## YOUR GOAL
Go through the material below and report how many lines contain "filter". Give only the number.

## ENTRIES PROVIDED
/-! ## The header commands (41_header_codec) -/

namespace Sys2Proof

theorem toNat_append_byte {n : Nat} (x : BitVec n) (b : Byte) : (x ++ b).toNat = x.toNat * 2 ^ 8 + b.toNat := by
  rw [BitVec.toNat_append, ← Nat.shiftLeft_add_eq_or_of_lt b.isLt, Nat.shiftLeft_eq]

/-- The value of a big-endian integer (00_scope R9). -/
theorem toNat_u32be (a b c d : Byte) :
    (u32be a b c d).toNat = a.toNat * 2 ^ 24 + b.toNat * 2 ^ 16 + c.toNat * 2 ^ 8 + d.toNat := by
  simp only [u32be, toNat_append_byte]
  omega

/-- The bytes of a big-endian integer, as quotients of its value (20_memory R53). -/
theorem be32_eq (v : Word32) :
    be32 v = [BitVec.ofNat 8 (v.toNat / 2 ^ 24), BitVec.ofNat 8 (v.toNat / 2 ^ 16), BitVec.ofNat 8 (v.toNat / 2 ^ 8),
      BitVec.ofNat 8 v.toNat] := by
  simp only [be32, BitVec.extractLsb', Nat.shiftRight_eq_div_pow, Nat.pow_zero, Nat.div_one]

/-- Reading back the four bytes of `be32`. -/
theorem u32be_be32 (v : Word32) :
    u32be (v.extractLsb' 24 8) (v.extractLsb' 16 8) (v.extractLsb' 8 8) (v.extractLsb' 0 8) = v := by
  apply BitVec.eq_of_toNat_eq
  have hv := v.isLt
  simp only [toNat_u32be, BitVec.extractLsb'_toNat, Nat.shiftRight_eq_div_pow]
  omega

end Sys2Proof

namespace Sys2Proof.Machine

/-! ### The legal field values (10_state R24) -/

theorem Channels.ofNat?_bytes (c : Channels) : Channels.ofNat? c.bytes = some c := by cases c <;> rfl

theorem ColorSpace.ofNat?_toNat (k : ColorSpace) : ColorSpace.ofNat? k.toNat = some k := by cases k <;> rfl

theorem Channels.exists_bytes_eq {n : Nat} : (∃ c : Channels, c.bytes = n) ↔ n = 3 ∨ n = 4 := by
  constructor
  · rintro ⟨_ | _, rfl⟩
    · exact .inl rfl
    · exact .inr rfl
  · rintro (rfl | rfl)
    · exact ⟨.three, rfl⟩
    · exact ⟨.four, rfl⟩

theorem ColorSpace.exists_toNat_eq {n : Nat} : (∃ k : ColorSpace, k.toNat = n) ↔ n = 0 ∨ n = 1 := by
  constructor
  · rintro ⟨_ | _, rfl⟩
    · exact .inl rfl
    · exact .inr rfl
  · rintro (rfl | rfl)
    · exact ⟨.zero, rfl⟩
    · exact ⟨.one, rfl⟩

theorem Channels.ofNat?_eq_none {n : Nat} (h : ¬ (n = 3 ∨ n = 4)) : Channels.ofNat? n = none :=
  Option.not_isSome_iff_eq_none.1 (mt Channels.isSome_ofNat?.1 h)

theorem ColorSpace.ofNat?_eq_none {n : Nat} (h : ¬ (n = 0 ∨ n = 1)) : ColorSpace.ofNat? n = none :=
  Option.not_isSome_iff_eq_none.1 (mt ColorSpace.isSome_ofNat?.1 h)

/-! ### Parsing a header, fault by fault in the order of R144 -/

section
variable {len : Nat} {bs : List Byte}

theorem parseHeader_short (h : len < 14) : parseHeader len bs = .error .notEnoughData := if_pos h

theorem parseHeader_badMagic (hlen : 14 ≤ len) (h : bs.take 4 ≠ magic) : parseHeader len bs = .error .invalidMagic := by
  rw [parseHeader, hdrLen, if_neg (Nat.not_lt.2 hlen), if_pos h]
...
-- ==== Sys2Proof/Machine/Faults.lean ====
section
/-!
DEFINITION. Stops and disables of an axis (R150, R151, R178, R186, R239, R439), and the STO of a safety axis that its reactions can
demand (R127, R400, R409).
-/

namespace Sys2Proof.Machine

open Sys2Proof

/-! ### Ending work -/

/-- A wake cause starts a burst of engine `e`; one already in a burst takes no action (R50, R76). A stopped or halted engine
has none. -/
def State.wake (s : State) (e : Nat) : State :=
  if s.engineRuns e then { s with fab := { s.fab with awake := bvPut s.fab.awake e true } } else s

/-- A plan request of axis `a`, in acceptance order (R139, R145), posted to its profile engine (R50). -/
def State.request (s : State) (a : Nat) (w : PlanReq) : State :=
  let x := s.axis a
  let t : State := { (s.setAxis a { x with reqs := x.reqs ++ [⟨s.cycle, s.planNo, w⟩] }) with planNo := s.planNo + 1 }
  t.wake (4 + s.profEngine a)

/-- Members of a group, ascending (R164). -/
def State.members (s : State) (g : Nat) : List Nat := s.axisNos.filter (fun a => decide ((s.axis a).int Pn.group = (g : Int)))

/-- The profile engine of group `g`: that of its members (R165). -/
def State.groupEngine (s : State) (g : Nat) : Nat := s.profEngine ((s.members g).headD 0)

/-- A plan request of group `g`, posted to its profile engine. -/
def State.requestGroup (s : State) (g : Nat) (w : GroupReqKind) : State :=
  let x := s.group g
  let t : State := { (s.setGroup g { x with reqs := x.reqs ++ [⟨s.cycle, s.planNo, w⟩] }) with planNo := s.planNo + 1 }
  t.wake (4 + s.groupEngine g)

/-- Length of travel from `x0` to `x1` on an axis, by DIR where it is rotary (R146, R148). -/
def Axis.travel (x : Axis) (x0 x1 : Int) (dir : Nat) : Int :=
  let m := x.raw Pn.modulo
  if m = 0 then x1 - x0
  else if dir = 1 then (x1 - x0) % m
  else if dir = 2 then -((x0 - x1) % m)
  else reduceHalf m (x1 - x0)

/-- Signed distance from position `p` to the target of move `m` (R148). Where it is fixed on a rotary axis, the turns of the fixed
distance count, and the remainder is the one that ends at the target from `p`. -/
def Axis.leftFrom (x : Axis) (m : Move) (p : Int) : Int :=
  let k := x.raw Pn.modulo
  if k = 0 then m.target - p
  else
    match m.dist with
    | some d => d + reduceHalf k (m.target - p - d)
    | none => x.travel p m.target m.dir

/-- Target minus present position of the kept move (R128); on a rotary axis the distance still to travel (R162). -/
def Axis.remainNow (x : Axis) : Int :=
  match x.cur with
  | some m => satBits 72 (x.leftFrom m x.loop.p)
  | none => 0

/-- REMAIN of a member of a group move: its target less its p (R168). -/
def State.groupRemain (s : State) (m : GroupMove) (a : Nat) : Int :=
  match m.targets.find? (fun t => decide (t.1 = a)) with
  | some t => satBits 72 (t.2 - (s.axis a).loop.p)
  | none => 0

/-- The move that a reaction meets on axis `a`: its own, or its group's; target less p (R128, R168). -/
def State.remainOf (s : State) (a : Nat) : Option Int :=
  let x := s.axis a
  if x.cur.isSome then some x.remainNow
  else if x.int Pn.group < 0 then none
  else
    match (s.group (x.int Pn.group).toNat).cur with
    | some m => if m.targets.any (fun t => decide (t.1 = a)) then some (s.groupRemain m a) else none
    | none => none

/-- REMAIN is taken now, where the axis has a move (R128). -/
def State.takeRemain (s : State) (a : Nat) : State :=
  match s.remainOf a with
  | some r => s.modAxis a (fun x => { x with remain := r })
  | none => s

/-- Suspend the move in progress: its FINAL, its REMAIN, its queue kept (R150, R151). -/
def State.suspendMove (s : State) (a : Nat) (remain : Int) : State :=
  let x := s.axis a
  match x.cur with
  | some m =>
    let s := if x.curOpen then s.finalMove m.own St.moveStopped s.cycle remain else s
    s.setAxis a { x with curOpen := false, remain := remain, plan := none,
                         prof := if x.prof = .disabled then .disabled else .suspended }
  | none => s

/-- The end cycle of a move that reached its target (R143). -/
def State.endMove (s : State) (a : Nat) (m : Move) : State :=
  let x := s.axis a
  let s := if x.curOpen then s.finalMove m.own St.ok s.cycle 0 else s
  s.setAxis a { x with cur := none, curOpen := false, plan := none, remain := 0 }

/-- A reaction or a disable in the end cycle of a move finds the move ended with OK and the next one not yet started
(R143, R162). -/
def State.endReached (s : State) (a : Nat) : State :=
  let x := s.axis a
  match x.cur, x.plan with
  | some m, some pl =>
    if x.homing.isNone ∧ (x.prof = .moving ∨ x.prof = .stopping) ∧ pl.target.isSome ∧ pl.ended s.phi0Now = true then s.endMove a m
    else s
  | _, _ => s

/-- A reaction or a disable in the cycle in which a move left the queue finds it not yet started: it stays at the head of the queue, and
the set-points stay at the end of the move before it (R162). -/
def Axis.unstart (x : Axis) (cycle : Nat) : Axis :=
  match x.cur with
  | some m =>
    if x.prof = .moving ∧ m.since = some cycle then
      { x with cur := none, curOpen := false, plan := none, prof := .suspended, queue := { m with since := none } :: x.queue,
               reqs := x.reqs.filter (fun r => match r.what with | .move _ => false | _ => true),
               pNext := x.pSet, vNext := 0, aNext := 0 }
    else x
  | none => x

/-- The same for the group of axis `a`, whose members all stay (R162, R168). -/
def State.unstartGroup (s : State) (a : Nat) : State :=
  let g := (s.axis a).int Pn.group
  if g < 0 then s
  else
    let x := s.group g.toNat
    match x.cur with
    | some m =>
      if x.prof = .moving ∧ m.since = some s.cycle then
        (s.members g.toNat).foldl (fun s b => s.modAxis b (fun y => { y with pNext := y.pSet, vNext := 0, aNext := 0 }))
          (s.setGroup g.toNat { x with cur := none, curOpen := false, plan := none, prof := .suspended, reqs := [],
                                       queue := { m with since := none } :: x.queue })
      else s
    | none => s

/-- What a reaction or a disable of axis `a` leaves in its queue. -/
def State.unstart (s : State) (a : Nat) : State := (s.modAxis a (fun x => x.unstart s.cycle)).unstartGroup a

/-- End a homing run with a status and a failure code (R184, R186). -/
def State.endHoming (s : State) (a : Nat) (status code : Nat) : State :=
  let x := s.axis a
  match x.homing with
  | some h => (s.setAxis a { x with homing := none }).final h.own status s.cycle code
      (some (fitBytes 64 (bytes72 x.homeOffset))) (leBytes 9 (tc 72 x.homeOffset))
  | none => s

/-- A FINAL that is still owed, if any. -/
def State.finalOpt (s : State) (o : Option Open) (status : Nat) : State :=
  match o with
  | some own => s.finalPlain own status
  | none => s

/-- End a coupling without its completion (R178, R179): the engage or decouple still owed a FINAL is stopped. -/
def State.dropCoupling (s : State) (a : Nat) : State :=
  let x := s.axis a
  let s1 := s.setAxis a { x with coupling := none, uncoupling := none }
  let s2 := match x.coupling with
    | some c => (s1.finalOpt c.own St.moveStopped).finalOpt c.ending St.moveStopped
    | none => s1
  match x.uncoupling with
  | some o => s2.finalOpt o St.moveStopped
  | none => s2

## WRITTEN SOLUTION
2